Collected data entries

══════════

-- ==== Sys2Proof/Machine/Dispatch.lean ====
section
/-! DEFINITION. The dispatch: one arm per instruction, each one direct call of its meaning. -/

namespace Sys2Proof.Machine

def exec (i : Instr) (s : State) : Host.Outcome State Fault Refusal :=
  match i with
  | .lui rd imm20 => Sys2Proof.Machine.execLui rd imm20 s
  | .auipc rd imm20 => Sys2Proof.Machine.execAuipc rd imm20 s
  | .jal rd off20 => Sys2Proof.Machine.execJal rd off20 s
  | .jalr rd rs1 imm12 => Sys2Proof.Machine.execJalr rd rs1 imm12 s
  | .beq rs1 rs2 off12 => Sys2Proof.Machine.execBeq rs1 rs2 off12 s
  | .bne rs1 rs2 off12 => Sys2Proof.Machine.execBne rs1 rs2 off12 s
  | .blt rs1 rs2 off12 => Sys2Proof.Machine.execBlt rs1 rs2 off12 s
  | .bge rs1 rs2 off12 => Sys2Proof.Machine.execBge rs1 rs2 off12 s
  | .bltu rs1 rs2 off12 => Sys2Proof.Machine.execBltu rs1 rs2 off12 s
  | .bgeu rs1 rs2 off12 => Sys2Proof.Machine.execBgeu rs1 rs2 off12 s
  | .lb rd rs1 imm12 => Sys2Proof.Machine.execLb rd rs1 imm12 s
  | .lh rd rs1 imm12 => Sys2Proof.Machine.execLh rd rs1 imm12 s
  | .lw rd rs1 imm12 => Sys2Proof.Machine.execLw rd rs1 imm12 s
  | .lbu rd rs1 imm12 => Sys2Proof.Machine.execLbu rd rs1 imm12 s
  | .lhu rd rs1 imm12 => Sys2Proof.Machine.execLhu rd rs1 imm12 s
  | .sb rs1 rs2 imm12 => Sys2Proof.Machine.execSb rs1 rs2 imm12 s
  | .sh rs1 rs2 imm12 => Sys2Proof.Machine.execSh rs1 rs2 imm12 s
  | .sw rs1 rs2 imm12 => Sys2Proof.Machine.execSw rs1 rs2 imm12 s
  | .addi rd rs1 imm12 => Sys2Proof.Machine.execAddi rd rs1 imm12 s
  | .slti rd rs1 imm12 => Sys2Proof.Machine.execSlti rd rs1 imm12 s
  | .sltiu rd rs1 imm12 => Sys2Proof.Machine.execSltiu rd rs1 imm12 s
  | .xori rd rs1 imm12 => Sys2Proof.Machine.execXori rd rs1 imm12 s
  | .ori rd rs1 imm12 => Sys2Proof.Machine.execOri rd rs1 imm12 s
  | .andi rd rs1 imm12 => Sys2Proof.Machine.execAndi rd rs1 imm12 s
  | .slli rd rs1 shamt => Sys2Proof.Machine.execSlli rd rs1 shamt s
  | .srli rd rs1 shamt => Sys2Proof.Machine.execSrli rd rs1 shamt s
  | .srai rd rs1 shamt => Sys2Proof.Machine.execSrai rd rs1 shamt s
  | .add rd rs1 rs2 => Sys2Proof.Machine.execAdd rd rs1 rs2 s
  | .sub rd rs1 rs2 => Sys2Proof.Machine.execSub rd rs1 rs2 s
  | .sll rd rs1 rs2 => Sys2Proof.Machine.execSll rd rs1 rs2 s
  | .slt rd rs1 rs2 => Sys2Proof.Machine.execSlt rd rs1 rs2 s
  | .sltu rd rs1 rs2 => Sys2Proof.Machine.execSltu rd rs1 rs2 s
  | .xor rd rs1 rs2 => Sys2Proof.Machine.execXor rd rs1 rs2 s
  | .srl rd rs1 rs2 => Sys2Proof.Machine.execSrl rd rs1 rs2 s
  | .sra rd rs1 rs2 => Sys2Proof.Machine.execSra rd rs1 rs2 s
  | .or rd rs1 rs2 => Sys2Proof.Machine.execOr rd rs1 rs2 s
  | .and rd rs1 rs2 => Sys2Proof.Machine.execAnd rd rs1 rs2 s
  | .ecall => Sys2Proof.Machine.execEcall s
  | .fmadd rd rs1 rs2 rs3 rm => Sys2Proof.Machine.execFmadd rd rs1 rs2 rs3 rm s
  | .fmsub rd rs1 rs2 rs3 rm => Sys2Proof.Machine.execFmsub rd rs1 rs2 rs3 rm s
  | .fnmsub rd rs1 rs2 rs3 rm => Sys2Proof.Machine.execFnmsub rd rs1 rs2 rs3 rm s
  | .fnmadd rd rs1 rs2 rs3 rm => Sys2Proof.Machine.execFnmadd rd rs1 rs2 rs3 rm s
  | .mul rd rs1 rs2 => Sys2Proof.Machine.execMul rd rs1 rs2 s
  | .mulh rd rs1 rs2 => Sys2Proof.Machine.execMulh rd rs1 rs2 s
  | .div rd rs1 rs2 => Sys2Proof.Machine.execDiv rd rs1 rs2 s
  | .rem rd rs1 rs2 => Sys2Proof.Machine.execRem rd rs1 rs2 s
  | .mulhsu rd rs1 rs2 => Sys2Proof.Machine.execMulhsu rd rs1 rs2 s
  | .mulhu rd rs1 rs2 => Sys2Proof.Machine.execMulhu rd rs1 rs2 s
  | .divu rd rs1 rs2 => Sys2Proof.Machine.execDivu rd rs1 rs2 s
  | .remu rd rs1 rs2 => Sys2Proof.Machine.execRemu rd rs1 rs2 s

end Sys2Proof.Machine
end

══════════

WORK TO COMPLETE: Your response should consist of the records, printed exactly.

REPLY:
-- ==== Sys2Proof/Machine/Dispatch.lean ====
section
/-! DEFINITION. The dispatch: one arm per instruction, each one direct call of its meaning. -/

namespace Sys2Proof.Machine

def exec (i : Instr) (s : State) : Host.Outcome State Fault Refusal :=
  match i with
  | .lui rd imm20 => Sys2Proof.Machine.execLui rd imm20 s
  | .auipc rd imm20 => Sys2Proof.Machine.execAuipc rd imm20 s
  | .jal rd off20 => Sys2Proof.Machine.execJal rd off20 s
  | .jalr rd rs1 imm12 => Sys2Proof.Machine.execJalr rd rs1 imm12 s
  | .beq rs1 rs2 off12 => Sys2Proof.Machine.execBeq rs1 rs2 off12 s
  | .bne rs1 rs2 off12 => Sys2Proof.Machine.execBne rs1 rs2 off12 s
  | .blt rs1 rs2 off12 => Sys2Proof.Machine.execBlt rs1 rs2 off12 s
  | .bge rs1 rs2 off12 => Sys2Proof.Machine.execBge rs1 rs2 off12 s
  | .bltu rs1 rs2 off12 => Sys2Proof.Machine.execBltu rs1 rs2 off12 s
  | .bgeu rs1 rs2 off12 => Sys2Proof.Machine.execBgeu rs1 rs2 off12 s
  | .lb rd rs1 imm12 => Sys2Proof.Machine.execLb rd rs1 imm12 s
  | .lh rd rs1 imm12 => Sys2Proof.Machine.execLh rd rs1 imm12 s
  | .lw rd rs1 imm12 => Sys2Proof.Machine.execLw rd rs1 imm12 s
  | .lbu rd rs1 imm12 => Sys2Proof.Machine.execLbu rd rs1 imm12 s
  | .lhu rd rs1 imm12 => Sys2Proof.Machine.execLhu rd rs1 imm12 s
  | .sb rs1 rs2 imm12 => Sys2Proof.Machine.execSb rs1 rs2 imm12 s
  | .sh rs1 rs2 imm12 => Sys2Proof.Machine.execSh rs1 rs2 imm12 s
  | .sw rs1 rs2 imm12 => Sys2Proof.Machine.execSw rs1 rs2 imm12 s
  | .addi rd rs1 imm12 => Sys2Proof.Machine.execAddi rd rs1 imm12 s
  | .slti rd rs1 imm12 => Sys2Proof.Machine.execSlti rd rs1 imm12 s
  | .sltiu rd rs1 imm12 => Sys2Proof.Machine.execSltiu rd rs1 imm12 s
  | .xori rd rs1 imm12 => Sys2Proof.Machine.execXori rd rs1 imm12 s
  | .ori rd rs1 imm12 => Sys2Proof.Machine.execOri rd rs1 imm12 s
  | .andi rd rs1 imm12 => Sys2Proof.Machine.execAndi rd rs1 imm12 s
  | .slli rd rs1 shamt => Sys2Proof.Machine.execSlli rd rs1 shamt s
  | .srli rd rs1 shamt => Sys2Proof.Machine.execSrli rd rs1 shamt s
  | .srai rd rs1 shamt => Sys2Proof.Machine.execSrai rd rs1 shamt s
  | .add rd rs1 rs2 => Sys2Proof.Machine.execAdd rd rs1 rs2 s
  | .sub rd rs1 rs2 => Sys2Proof.Machine.execSub rd rs1 rs2 s
  | .sll rd rs1 rs2 => Sys2Proof.Machine.execSll rd rs1 rs2 s
  | .slt rd rs1 rs2 => Sys2Proof.Machine.execSlt rd rs1 rs2 s
  | .sltu rd rs1 rs2 => Sys2Proof.Machine.execSltu rd rs1 rs2 s
  | .xor rd rs1 rs2 => Sys2Proof.Machine.execXor rd rs1 rs2 s
  | .srl rd rs1 rs2 => Sys2Proof.Machine.execSrl rd rs1 rs2 s
  | .sra rd rs1 rs2 => Sys2Proof.Machine.execSra rd rs1 rs2 s
  | .or rd rs1 rs2 => Sys2Proof.Machine.execOr rd rs1 rs2 s
  | .and rd rs1 rs2 => Sys2Proof.Machine.execAnd rd rs1 rs2 s
  | .ecall => Sys2Proof.Machine.execEcall s
  | .fmadd rd rs1 rs2 rs3 rm => Sys2Proof.Machine.execFmadd rd rs1 rs2 rs3 rm s
  | .fmsub rd rs1 rs2 rs3 rm => Sys2Proof.Machine.execFmsub rd rs1 rs2 rs3 rm s
  | .fnmsub rd rs1 rs2 rs3 rm => Sys2Proof.Machine.execFnmsub rd rs1 rs2 rs3 rm s
  | .fnmadd rd rs1 rs2 rs3 rm => Sys2Proof.Machine.execFnmadd rd rs1 rs2 rs3 rm s
  | .mul rd rs1 rs2 => Sys2Proof.Machine.execMul rd rs1 rs2 s
  | .mulh rd rs1 rs2 => Sys2Proof.Machine.execMulh rd rs1 rs2 s
  | .div rd rs1 rs2 => Sys2Proof.Machine.execDiv rd rs1 rs2 s
  | .rem rd rs1 rs2 => Sys2Proof.Machine.execRem rd rs1 rs2 s
  | .mulhsu rd rs1 rs2 => Sys2Proof.Machine.execMulhsu rd rs1 rs2 s
  | .mulhu rd rs1 rs2 => Sys2Proof.Machine.execMulhu rd rs1 rs2 s
  | .divu rd rs1 rs2 => Sys2Proof.Machine.execDivu rd rs1 rs2 s
  | .remu rd rs1 rs2 => Sys2Proof.Machine.execRemu rd rs1 rs2 s

end Sys2Proof.Machine
end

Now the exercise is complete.